I don't know if it comes from the <files glob pattern such as *.mp4> or something else.

Cheers!

jjjake commented 2 days ago

Sorry for the trouble @maaaaz. I'm seeing similar reports elsewhere (https://github.com/jjjake/internetarchive/pull/662 for example).

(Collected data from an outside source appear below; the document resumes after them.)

-- ==== Sys2Proof/Machine/Integer.lean ====
section
/-! DEFINITION. Integer and address instructions (chapter 04: R99 to R112). -/
namespace Sys2Proof.Machine

/-- A register-register operation (R99). -/
def State.rrr (s : State) (o : GGG) (f : Word → Word → Word) : Out :=
  s.issue [o.a, o.b, o.d] fun s => s.result o.d (f (s.g o.a) (s.g o.b))

/-- A register-immediate operation (R102 to R104). -/
def State.rri (s : State) (d a : Reg) (f : Word → Word) : Out :=
  s.issue [a, d] fun s => s.result d (f (s.g a))

/-- The shift amount of a register (R99). -/
def shAmt (b : Word) : Nat := b.toNat % 64
def shl64 (a : Word) (n : Nat) : Word := BitVec.ofNat 64 (a.toNat * 2 ^ n)
def shr64 (a : Word) (n : Nat) : Word := BitVec.ofNat 64 (a.toNat / 2 ^ n)
def sra64 (a : Word) (n : Nat) : Word := BitVec.ofInt 64 (a.toInt / 2 ^ n)
def rotl64 (a : Word) (n : Nat) : Word := BitVec.ofNat 64 (a.toNat * 2 ^ n + a.toNat / 2 ^ (64 - n))
def mulHigh (a b : Word) : Word := BitVec.ofInt 64 (a.toInt * b.toInt / 2 ^ 64)
def mulHighZ (a b : Word) : Word := BitVec.ofNat 64 (a.toNat * b.toNat / 2 ^ 64)
def smin (a b : Word) : Word := if a.toInt < b.toInt then a else b
def smax (a b : Word) : Word := if a.toInt < b.toInt then b else a
def umin (a b : Word) : Word := if a.toNat < b.toNat then a else b
def umax (a b : Word) : Word := if a.toNat < b.toNat then b else a
def sltW (a b : Word) : Word := flag (decide (a.toInt < b.toInt))
def ultW (a b : Word) : Word := flag (decide (a.toNat < b.toNat))

/-- Signed division (Table 4.2). -/
def divS (a b : Word) : Word := if b = 0 then BitVec.allOnes 64 else BitVec.ofInt 64 (a.toInt.tdiv b.toInt)
/-- Unsigned division (Table 4.2). -/
def divU (a b : Word) : Word := if b = 0 then BitVec.allOnes 64 else BitVec.ofNat 64 (a.toNat / b.toNat)
/-- Signed remainder (Table 4.2). -/
def remS (a b : Word) : Word := if b = 0 then a else BitVec.ofInt 64 (a.toInt.tmod b.toInt)
/-- Unsigned remainder (Table 4.2). -/
def remU (a b : Word) : Word := if b = 0 then a else BitVec.ofNat 64 (a.toNat % b.toNat)

/-- A division occupies the core's one divider; its destination is pending until DIVIDE_COMPLETE (R112). -/
def State.divide (s : State) (o : GGG) (f : Word → Word → Word) : Out :=
  s.issue [o.a, o.b, o.d] fun s =>
    if s.core.divider.isSome then s.stall
    else (s.modCore fun c => { c with divider := some ⟨s.cur, o.d, f (s.g o.a) (s.g o.b)⟩ }).advance

/-- `add` (R99). -/
def execAdd (o : GGG) (s : State) : Out := s.rrr o (· + ·)
/-- `sub` (R99). -/
def execSub (o : GGG) (s : State) : Out := s.rrr o (· - ·)
/-- `and` (R99). -/
def execAnd (o : GGG) (s : State) : Out := s.rrr o (· &&& ·)
/-- `or` (R99). -/
def execOr (o : GGG) (s : State) : Out := s.rrr o (· ||| ·)
/-- `xor` (R99). -/
def execXor (o : GGG) (s : State) : Out := s.rrr o (· ^^^ ·)
/-- `andn` (R99). -/
def execAndn (o : GGG) (s : State) : Out := s.rrr o (fun a b => a &&& ~~~b)
/-- `shl` (R99). -/
def execShl (o : GGG) (s : State) : Out := s.rrr o (fun a b => shl64 a (shAmt b))
/-- `shr` (R99). -/
def execShr (o : GGG) (s : State) : Out := s.rrr o (fun a b => shr64 a (shAmt b))
/-- `sra` (R99). -/
def execSra (o : GGG) (s : State) : Out := s.rrr o (fun a b => sra64 a (shAmt b))
/-- `rotl` (R99). -/
def execRotl (o : GGG) (s : State) : Out := s.rrr o (fun a b => rotl64 a (shAmt b))
/-- `mul` (R99). -/
def execMul (o : GGG) (s : State) : Out := s.rrr o (· * ·)
/-- `mulh` (R99). -/
def execMulh (o : GGG) (s : State) : Out := s.rrr o mulHigh
/-- `mulhz` (R99). -/
def execMulhz (o : GGG) (s : State) : Out := s.rrr o mulHighZ
/-- `min` (R99). -/
def execMin (o : GGG) (s : State) : Out := s.rrr o smin
/-- `max` (R99). -/
def execMax (o : GGG) (s : State) : Out := s.rrr o smax
/-- `minz` (R99). -/
def execMinz (o : GGG) (s : State) : Out := s.rrr o umin
/-- `maxz` (R99). -/
def execMaxz (o : GGG) (s : State) : Out := s.rrr o umax
/-- `slt` (R99). -/
def execSlt (o : GGG) (s : State) : Out := s.rrr o sltW
/-- `sltz` (R99). -/
def execSltz (o : GGG) (s : State) : Out := s.rrr o ultW
/-- `seq` (R99). -/
def execSeq (o : GGG) (s : State) : Out := s.rrr o (fun a b => flag (a == b))
/-- `div` (R100). -/
def execDiv (o : GGG) (s : State) : Out := s.divide o divS
/-- `divz` (R100). -/
def execDivz (o : GGG) (s : State) : Out := s.divide o divU
/-- `rem` (R100). -/
def execRem (o : GGG) (s : State) : Out := s.divide o remS
/-- `remz` (R100). -/
def execRemz (o : GGG) (s : State) : Out := s.divide o remU

/-- The divider writes its destination (R112), whatever the slot does meanwhile. -/
def execDivideComplete (s : State) : Out :=
  match s.core.divider with
  | some d => .next (s.modCore fun c => ({ c with divider := none }.modTh d.slot fun t => t.setG d.d d.val).unstall)
  | none => .next s

/-- `sel` (R101). -/
def execSel (o : GGGG) (s : State) : Out :=
  s.issue [o.a, o.b, o.c, o.d] fun s => s.result o.d (if s.g o.c ≠ 0 then s.g o.a else s.g o.b)

/-- `addi` (R102). -/
def execAddi (o : GGI10) (s : State) : Out := s.rri o.d o.a (· + sext64 o.imm)
/-- `addi` (R102). -/
def execAddiL2 (o : GGI26) (s : State) : Out := s.rri o.d o.a (· + sext64 o.imm)
/-- `andi` (R102). -/
def execAndi (o : GGI10) (s : State) : Out := s.rri o.d o.a (· &&& sext64 o.imm)
/-- `andi` (R102). -/
def execAndiL2 (o : GGI26) (s : State) : Out := s.rri o.d o.a (· &&& sext64 o.imm)
/-- `ori` (R102). -/
def execOri (o : GGI10) (s : State) : Out := s.rri o.d o.a (· ||| sext64 o.imm)
/-- `ori` (R102). -/
def execOriL2 (o : GGI26) (s : State) : Out := s.rri o.d o.a (· ||| sext64 o.imm)
/-- `xori` (R102). -/
def execXori (o : GGI10) (s : State) : Out := s.rri o.d o.a (· ^^^ sext64 o.imm)
/-- `xori` (R102). -/
def execXoriL2 (o : GGI26) (s : State) : Out := s.rri o.d o.a (· ^^^ sext64 o.imm)
/-- `shli` (R103). -/
def execShli (o : ShiftI) (s : State) : Out := s.rri o.d o.a (shl64 · o.amt.toNat)
/-- `shri` (R103). -/
def execShri (o : ShiftI) (s : State) : Out := s.rri o.d o.a (shr64 · o.amt.toNat)
/-- `srai` (R103). -/
def execSrai (o : ShiftI) (s : State) : Out := s.rri o.d o.a (sra64 · o.amt.toNat)
/-- `rotli` (R103). -/
def execRotli (o : ShiftI) (s : State) : Out := s.rri o.d o.a (rotl64 · o.amt.toNat)
/-- `slti` (R104). -/
def execSlti (o : GGI8) (s : State) : Out := s.rri o.d o.a (sltW · (sext64 o.imm))
/-- `slti` (R104). -/
def execSltiL2 (o : GGI24) (s : State) : Out := s.rri o.d o.a (sltW · (sext64 o.imm))
/-- `sltzi` (R104). -/
def execSltzi (o : GGI8) (s : State) : Out := s.rri o.d o.a (ultW · (sext64 o.imm))
/-- `sltzi` (R104). -/
def execSltziL2 (o : GGI24) (s : State) : Out := s.rri o.d o.a (ultW · (sext64 o.imm))
/-- `seqi` (R104). -/
def execSeqi (o : GGI8) (s : State) : Out := s.rri o.d o.a (fun a => flag (a == sext64 o.imm))
/-- `seqi` (R104). -/
def execSeqiL2 (o : GGI24) (s : State) : Out := s.rri o.d o.a (fun a => flag (a == sext64 o.imm))
/-- `li` (R105). -/
def execLi (o : GK16) (s : State) : Out := s.issue [o.d] fun s => s.result o.d (sext64 o.k)
/-- `li` (R105). -/
def execLiL2 (o : GK32) (s : State) : Out := s.issue [o.d] fun s => s.result o.d (sext64 o.k)
/-- `li` (R105). -/
def execLiL3 (o : GK64) (s : State) : Out := s.issue [o.d] fun s => s.result o.d (sext64 o.k)
/-- `addpc` (R106). -/
def execAddpc (o : GK32) (s : State) : Out :=
  s.issue [o.d] fun s => s.result o.d (BitVec.ofNat 64 (lineAddr s.th.pc.toNat) + sext64 o.k)
/-- `lea`, M tail (R107). -/
def execLea (o : LeaM) (s : State) : Out := s.issue [o.base, o.d] fun s => s.result o.d (s.eaM o.base o.sz o.off)
/-- `lea`, MX tail (R107). -/
def execLeaL2 (o : LeaX) (s : State) : Out :=
  s.issue (o.d :: regsX o.base o.ix o.body) fun s => s.result o.d (s.eaX o.base o.ix o.body)

/-- Leading zero bits of the low n bits. -/
def clzAt : Nat → Nat → Nat
  | 0, _ => 0
  | n + 1, x => if x / 2 ^ n % 2 = 1 then 0 else 1 + clzAt n x
/-- Trailing zero bits among n bits. -/
def ctzAt : Nat → Nat → Nat
  | 0, _ => 0
  | n + 1, x => if x % 2 = 1 then 0 else 1 + ctzAt n (x / 2)
/-- One bits among n bits. -/
def popAt : Nat → Nat → Nat
  | 0, _ => 0
  | n + 1, x => x % 2 + popAt n (x / 2)
/-- The bytes in reverse order. -/
def bswap64 (x : Word) : Word := BitVec.ofNat 64 (leNat (leBytes 8 x.toNat).reverse)

/-- `clz` (R108). -/
def execClz (o : GG) (s : State) : Out := s.rri o.d o.a fun a => BitVec.ofNat 64 (clzAt 64 a.toNat)
/-- `ctz` (R108). -/
def execCtz (o : GG) (s : State) : Out := s.rri o.d o.a fun a => BitVec.ofNat 64 (ctzAt 64 a.toNat)
/-- `popc` (R108). -/
def execPopc (o : GG) (s : State) : Out := s.rri o.d o.a fun a => BitVec.ofNat 64 (popAt 64 a.toNat)
/-- `bswap` (R108). -/
def execBswap (o : GG) (s : State) : Out := s.rri o.d o.a bswap64
/-- `sext.b` (R109). -/
def execSextB (o : GG) (s : State) : Out := s.rri o.d o.a fun a => sext64 (a.setWidth 8)
/-- `sext.h` (R109). -/
def execSextH (o : GG) (s : State) : Out := s.rri o.d o.a fun a => sext64 (a.setWidth 16)
/-- `sext.w` (R109). -/
def execSextW (o : GG) (s : State) : Out := s.rri o.d o.a fun a => sext64 (a.setWidth 32)
/-- `bext` (R110). -/
def execBext (o : BitF) (s : State) : Out :=
  s.rri o.d o.a fun a => BitVec.ofNat 64 (bits a.toNat o.pos.toNat (o.lenm1.toNat + 1))
/-- `bins` (R110): D is source and destination. -/
def execBins (o : BitF) (s : State) : Out :=
  s.issue [o.a, o.d] fun s =>
    let m := BitVec.ofNat 64 ((2 ^ (o.lenm1.toNat + 1) - 1) * 2 ^ o.pos.toNat)
    s.result o.d ((s.g o.d &&& ~~~m) ||| (BitVec.ofNat 64 ((s.g o.a).toNat * 2 ^ o.pos.toNat) &&& m))

end Sys2Proof.Machine
end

Please let me know if you're able to reproduce it or provide any other info. I'll try to figure out what's going on here ASAP.

maaaaz commented 11 hours ago

Hey @jjjake, in the release notes of the v5.0.3 I can see: Fixed bug where InvalidHeader was being raised when a custom scanner was provided in some cases.

Is the fix related to this issue ?

Anyway, thank you !

jjjake commented 10 hours ago

@maaaaz Yes, my apologies -- I meant to follow up here! Please let me know if you run into any other issues. Thanks again for the report.